Erneuerung der Erneuerung?

Eine neue Rolle der Stadterneuerung im Kontext von Benachteiligungsphänomenen in der Stadtentwicklung

Umfang: 173 Seiten
Format: 21,0 x 29,7 cm
Erscheinungsjahr: 2008
ISBN 978-3-7983-2078-9
Startpunkt der Arbeit ist folgende Überlegung: Wenn seit den 1970er Jahren eine neue räumliche Ordnung entsteht und Stadtplanung einen aktiven Einfluss auf den Raum nehmen kann – gerade dann, wenn sie staatlich gesteuert wird – dann scheint sie an dieser neuen Ordnung nicht ganz unschuldig. Tatsächlich hat sich seit dem Ende der „Kahlschlagsanierung“ die Stadterneuerung in Deutschland ausdifferenziert;und die drei programmatischen Säulen „Behutsame Stadterneuerung“, „Soziale Stadt“ und „Stadtumbau“ versuchen, spezifisch ihre Vorteile geltend zu machen, diese neue Ordnung positiv zu beeinflussen. Die Erneuerungsprogrammatik besitzt inzwischen auf verschiedenen Feldern eine hohe Problemlösungskompetenz – denn die durchgeführten Maßnahmen und Projekte eines breiten Spektrums sind in dem Sinne und für sich erfolgreich, als dass die unmittelbaren Maßnahmen- und Projektziele erreicht werden.
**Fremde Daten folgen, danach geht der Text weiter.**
-- ==== Sys2Proof/Machine/Ops.lean ====
section
/-! DEFINITION. The named operations over memory, the stack and the program counter, the one entry sequence of
interrupts and BRK with the return from it, and the reset sequence. -/

namespace Sys2Proof.Machine

/-- What an address reads as that nothing has written. DESIGN CHOICE, unsafe: the source says nothing of memory's
contents at power-on (R352, D1, log 1). -/
def Memory.fill : Byte := 0x00

/-- One byte of memory (R62 for plain memory, D1, log 1). -/
def Memory.read : Memory → Nat → Byte
  | [], _ => Memory.fill
  | (k, v) :: rest, addr => if k = addr then v else Memory.read rest addr

/-- The list without its entries at an address. -/
def Memory.erase (m : Memory) (addr : Nat) : Memory :=
  m.filter fun cell => cell.1 != addr

/-- The list with an entry put before the first entry at a higher address. -/
def Memory.insert : Memory → Nat → Byte → Memory
  | [], addr, v => [(addr, v)]
  | (k, w) :: rest, addr, v =>
    if addr < k then (addr, v) :: (k, w) :: rest else (k, w) :: Memory.insert rest addr v

/-- Memory with one byte written (R62 for plain memory). Writing what an unlisted address reads as unlists it. -/
def Memory.write (m : Memory) (addr : Nat) (v : Byte) : Memory :=
  if v = Memory.fill then m.erase addr else (m.erase addr).insert addr v

/-- The canonical form: addresses strictly rising and inside the 64K bytes (R60), no entry equal to what an unlisted
address reads as. -/
abbrev Memory.wf (m : Memory) : Prop :=
  m.Pairwise (fun c d => c.1 < d.1) ∧ ∀ c ∈ m, c.1 < 65536 ∧ c.2 ≠ Memory.fill

/-- What stands at an address: the first region that holds it, and RAM where none does (R62, R68, log 1). -/
def kindAt : List Region → Word → Kind
  | [], _ => .ram
  | r :: rest, addr => if r.first ≤ addr ∧ addr ≤ r.last then r.kind else kindAt rest addr

/-- Memory with one byte presented to the platform for storing: RAM takes it, ROM does not, and a device or an address
where nothing responds holds no byte of memory (R62, log 1). -/
def Memory.store (platform : List Region) (m : Memory) (addr : Word) (v : Byte) : Memory :=
  if kindAt platform addr = .ram then m.write addr.toNat v else m

/-- The byte of memory at an address (R62). -/
def State.read (s : State) (addr : Word) : Byte := Memory.read s.mem addr.toNat

/-- A byte presented to the platform for storing, by any bus master (R62). -/
def State.write (s : State) (addr : Word) (v : Byte) : State :=
  { s with mem := Memory.store s.platform s.mem addr v }

/-! The places of a step, in the order of its accesses (R70 (a)). An access has one of them whether or not the others
of the step take place; what another bus master writes within the step is ordered against them (R77, log 18). -/

/-- The fetches: this place and the two after it (R102). -/
def fetchPlace : Nat := 0
/-- The two reads of a pointer (R64). -/
def pointerPlace : Nat := 3
/-- The re-read when an index crosses a page (R74). -/
def crossingPlace : Nat := 5
/-- The datum; the first of three pushes or pulls, the others following (R25, R26, R140). -/
def dataPlace : Nat := 6
/-- The second read of a read-modify-write (R72). -/
def modifyPlace : Nat := 7
/-- The write of a read-modify-write (R72). -/
def writeBackPlace : Nat := 8
/-- The two reads of a vector (R305, R351). -/
def vectorPlace : Nat := 9
/-- After the last access. -/
def endPlace : Nat := 11

/-- The state when a place of the step is reached: what other bus masters write before it is written (R77). -/
def State.upTo (s : State) (place : Nat) : State :=
  { s with
    mem := (s.dma.takeWhile fun w => w.before.val ≤ place).foldl
      (fun m w => Memory.store s.platform m w.addr w.value) s.mem
    dma := s.dma.dropWhile fun w => w.before.val ≤ place }

/-- What the platform supplies for a read: the byte of memory there, or, where a device stands or nothing responds, a
free byte for each read of the step, told apart by a number (R62, D21, log 1). -/
def State.supplied (s : State) (number : Nat) (addr : Word) : Byte :=
  match kindAt s.platform addr with
  | .ram => s.read addr
  | .rom => s.read addr
  | .device => Config.platformByte s.draws number addr
  | .nothing => Config.platformByte s.draws number addr

/-- `MemRead(addr, 1)` at a place of the step (R8, R62). -/
def State.readAt (s : State) (place : Nat) (addr : Word) : Byte := (s.upTo place).supplied place addr

/-- `MemWrite(addr, 1, v)` at a place of the step: presented to the platform, and recorded with its label ML (R8, R61,
R62, R73). -/
def State.writeAt (s : State) (place : Nat) (ml : Bool) (addr : Word) (v : Byte) : State :=
  { s with
    mem := Memory.store s.platform (s.upTo place).mem addr v
    dma := (s.upTo place).dma
    bus := s.bus ++ [{ place := place, addr := addr, value := v, write := true, sync := false, ml := ml }] }

/-- The read of the datum at an effective address (R140 (b)). -/
def State.datum (s : State) (ea : Word) : Byte := s.readAt dataPlace ea

/-- The write of a read-modify-write instruction, two accesses after the read of its datum, with ML as the instruction
has it (R72, R73). -/
def State.writeBack (s : State) (ml : Bool) (ea : Word) (v : Byte) : State :=
  s.writeAt writeBackPlace ml ea v

/-- `Read16(a)` at two places of the step: low byte first, the increment carries into the high byte (R8, R64). -/
def State.readWord (s : State) (place : Nat) (addr : Word) : Word :=
  wordOf (s.readAt place addr) (s.readAt (place + 1) (addr + 1))

/-- An 8-bit address in page zero (R108). -/
def zeroPage (z : Byte) : Word := z.setWidth 16

/-- `Read16ZP(z)`: both reads in page zero (R8, R64). -/
def State.readWordZP (s : State) (z : Byte) : Word :=
  wordOf (s.readAt pointerPlace (zeroPage z)) (s.readAt (pointerPlace + 1) (zeroPage (z + 1)))

/-- The byte the stack pointer addresses, in page one (R24). -/
def stackAddr (sp : Byte) : Word := wordOf sp 0x01

/-- `Push8(v)` at a place of the step: write, then decrement (R25). -/
def State.push (s : State) (place : Nat) (v : Byte) : State :=
  { s.writeAt place false (stackAddr s.sp) v with sp := s.sp - 1 }

/-- `Push8(w[15:8]); Push8(w[7:0])`, the first two accesses of the data (R233, R305). -/
def State.pushWord (s : State) (w : Word) : State :=
  (s.push dataPlace (highByte w)).push (dataPlace + 1) (lowByte w)

/-- The byte `Pull8()` returns at a place of the step: the pointer is incremented before the read (R26). -/
def State.pulled (s : State) (place : Nat) : Byte := s.readAt place (stackAddr (s.sp + 1))

/-- The state after `Pull8()` (R26). -/
def State.pull (s : State) : State := { s with sp := s.sp + 1 }

/-- The word that `lo <- Pull8(); hi <- Pull8()` gives (R234, R269). -/
def State.pulledWord (s : State) (place : Nat) : Word := wordOf (s.pulled place) (s.pull.pulled (place + 1))

/-- The state after two pulls. -/
def State.pullWord (s : State) : State := s.pull.pull

/-- `pc <- (pc + len) mod 0x10000` (R28, R140 (c)). -/
def State.advance (s : State) (len : Nat) : State :=
  { s with pc := s.pc + BitVec.ofNat 16 len }

/-- The NMI vector (R306). -/
def nmiVector : Word := 0xFFFA
/-- The restart vector (R306, R351). -/
def resetVector : Word := 0xFFFC
/-- The vector IRQ and BRK share (R306). -/
def irqVector : Word := 0xFFFE

/-- `Interrupt(vector, b)` with the return address `ret`: the one entry sequence of IRQ, NMI and BRK (R305). The
pushed image holds the flags as they were; then I is set, D is cleared and `pc` is loaded from the vector. -/
def State.enterInterrupt (s : State) (vector : Word) (b : Bool) (ret : Word) : State :=
  let t := (s.pushWord ret).push (dataPlace + 2) (s.p.image b)
  { t with p := { t.p with i := true, d := false }, pc := t.readWord vectorPlace vector }

/-- The return from an interrupt or BRK: `P`, then `pc` low and high, nothing added (R269). -/
def State.returnFromInterrupt (s : State) : State :=
  let t := s.pull
  { t.pullWord with p := Flags.ofByte (s.pulled dataPlace), pc := t.pulledWord (dataPlace + 1) }

/-- A read on the bus (R61). -/
def State.readAccess (s : State) (place : Nat) (addr : Word) : BusAccess :=
  { place := place, addr := addr, value := s.readAt place addr, write := false, sync := false, ml := false }

/-- The two reads of a 16-bit pointer or vector, low byte first (R64). -/
def State.readWordAccesses (s : State) (place : Nat) (addr : Word) : List BusAccess :=
  [s.readAccess place addr, s.readAccess (place + 1) (addr + 1)]

/-- The state within the step once a list of accesses has been made: their writes are presented to the platform, and what
other bus masters write before each of those is written (R62, R77). -/
def State.replay (s : State) : List BusAccess → State
  | [] => s
  | access :: rest =>
    (if access.write then (s.upTo access.place).write access.addr access.value else s).replay rest

/-- A discarded read whose address the source does not give (R61, R76), the `k`-th of the step, made at a moment of the
step after the accesses `before`. Its address is free, but for `avoid`, the effective address of a store: DESIGN CHOICE
(log 19), as R76 leaves the address open and R144 to R147 say that a store does not read there. It returns what the
platform supplies then (R62). -/
def State.discardedAccess (s : State) (avoid : Option Word) (k moment : Nat) (before : List BusAccess) : BusAccess :=
  let free := (Config.discardedRead s.draws k).addr
  let addr := if avoid = some free then free + 1 else free
  { place := moment / 2, addr := addr
    value := ((s.replay before).upTo (moment / 2)).supplied (endPlace + 1 + k) addr
    write := false, sync := false, ml := false }

/-- A list of accesses in the order of their places, with `n` of the reads of R76 among them, each at a free moment from
`first` to `last`. A place is two moments, its access between them (log 19). -/
def State.interleave (s : State) (avoid : Option Word) (first last : Nat) : Nat → List BusAccess → List BusAccess
  | 0, accesses => accesses
  | n + 1, accesses =>
    let l := s.interleave avoid first last n accesses
    let moment := first + (Config.discardedRead s.draws n).moment % (last + 1 - first)
    let before := l.takeWhile fun access => 2 * access.place < moment
    before ++ s.discardedAccess avoid n moment before :: l.dropWhile fun access => 2 * access.place < moment

/-- The accesses of a sequence of `cycles` machine cycles that `s` begins. Every cycle makes an access (R61): where the
rules list fewer, the others are the reads of R76, recorded if `DummyReads` is on (R6). -/
def State.fillCycles (s : State) (dummyReads : Bool) (avoid : Option Word) (first last cycles : Nat)
    (listed : List BusAccess) : List BusAccess :=
  if decide (listed.length < cycles) && dummyReads then
    s.interleave avoid first last (cycles - listed.length) listed
  else listed

/-- The reset sequence (R351, R352): I set, D cleared, no NMI pending, `pc` from the restart vector, memory unchanged.
The other registers and flags are free values (D2, log 3), and so is the instruction register (log 24). Six cycles, whose
reads the source does not describe, and the two vector reads. -/
def State.resetSequence (s : State) : State :=
  { s with
    a := Config.resetA s.draws, x := Config.resetX s.draws, y := Config.resetY s.draws, sp := Config.resetS s.draws
    p := { n := Config.resetN s.draws, v := Config.resetV s.draws, d := false, i := true
           z := Config.resetZ s.draws, c := Config.resetC s.draws }
    pc := s.readWord vectorPlace resetVector
    nmiPending := false, resPending := false, resHeld := false, irqShadow := false, stateLost := false
    ir := Config.resetIr s.draws, tcu := 8, cycles := s.cycles + 8
    bus := s.bus ++ s.fillCycles Config.dummyReads none 0 (2 * vectorPlace) 8 (s.readWordAccesses vectorPlace resetVector) }

end Sys2Proof.Machine
end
Aber die Erneuerung besitzt oftmals nur eine relativ geringe Problemvermeidungskompetenz. Künftige Probleme eines Quartiers werden nämlich in der herkömmlichen Erneuerungslogik dadurch vermieden, dass es nach Abschluss eines Programms eine nachhaltig verbesserte Situation mit einer gesünderen und nun gleichwertigen gebauten Umgebung und einer netzwerklich besser organisierten Quartiersbürgerschaft gibt, die dann selbständig bzw. in selbsttragenden Strukturen arbeitend sich um die etwaigen Zukunftsprobleme kümmern kann. Dieser an sich richtige Ansatz scheint aber wirkungslos an den Orten zu sein, welche regelrechte Programmkarrieren in der Erneuerungsgeschichte durchlaufen. Die Programmkarrieren gäbe es schließlich sonst nicht. Die Arbeit versucht deshalb, die soziologische Perspektive neu auf die planungsgeschichtliche Perspektive zu projizieren. Aus der stadtsoziologischen Analyse im Teil A werden Interventionsfelder entwickelt, in denen die Erneuerung gegen diese „Spaltung der Stadt“ (Häußermann) vorgehen sollte. Die planungsgeschichtliche Analyse im Teil B greift diese Interventionsfelder auf und erzählt die letzten 25 Jahre Erneuerung gleich drei mal: als Spannungsfeld von physischer versus sozialer Erneuerung, als Spannungsfeld von (Nicht-)Beteiligung und (Des)Aktivierung der Bevölkerung sowie als Spannungsfeld von komprehensiver versus inkrementalistischer Herangehensweise. Mit diesem Wissen kann dann die eingangs benannte Problemlösungskompetenz auf das im Teil A entwickelte Interventionsfünfeck strukturiert werden: 
● Materielle Ausstattung 
● Tatsächliche Verfügbarkeit von Infrastrukturen 
● Kommunikation und Netzwerke 
● Escape Opportunity 
● Symbolik und Image 
Die Implementation des Interventionsfünfecks in die Erneuerung führt im dritten Teil der Arbeit zu einem Plädoyer für diese neue Rolle der Erneuerung im Kontext von Benachteiligungsphänomenen in der Stadtentwicklung. Schließlich werden die Interventionsfelder in eine „Modularisierte Stadterneuerung“ übersetzt: die Skizze dieses Instrumentariums beschließt die Arbeit. Die Erneuerungsprogrammatik soll aus dem Quartier herauskommen;durch dessen modularen Charakter können jenseits der Versäulung quartiersbezogen säulenspezifischen Vorteile ausgenutzt werden. Die Perspektive des Quartiers wird über die (Förder-)Passfähigkeit der Programmatiken gestellt, damit Erneuerung quartiersspezifisch für ein rahmensetzendes Lebensumfeld sorgen kann, welches das Individuum ermutigt, die eigenen Benachteiligungen zu überwinden.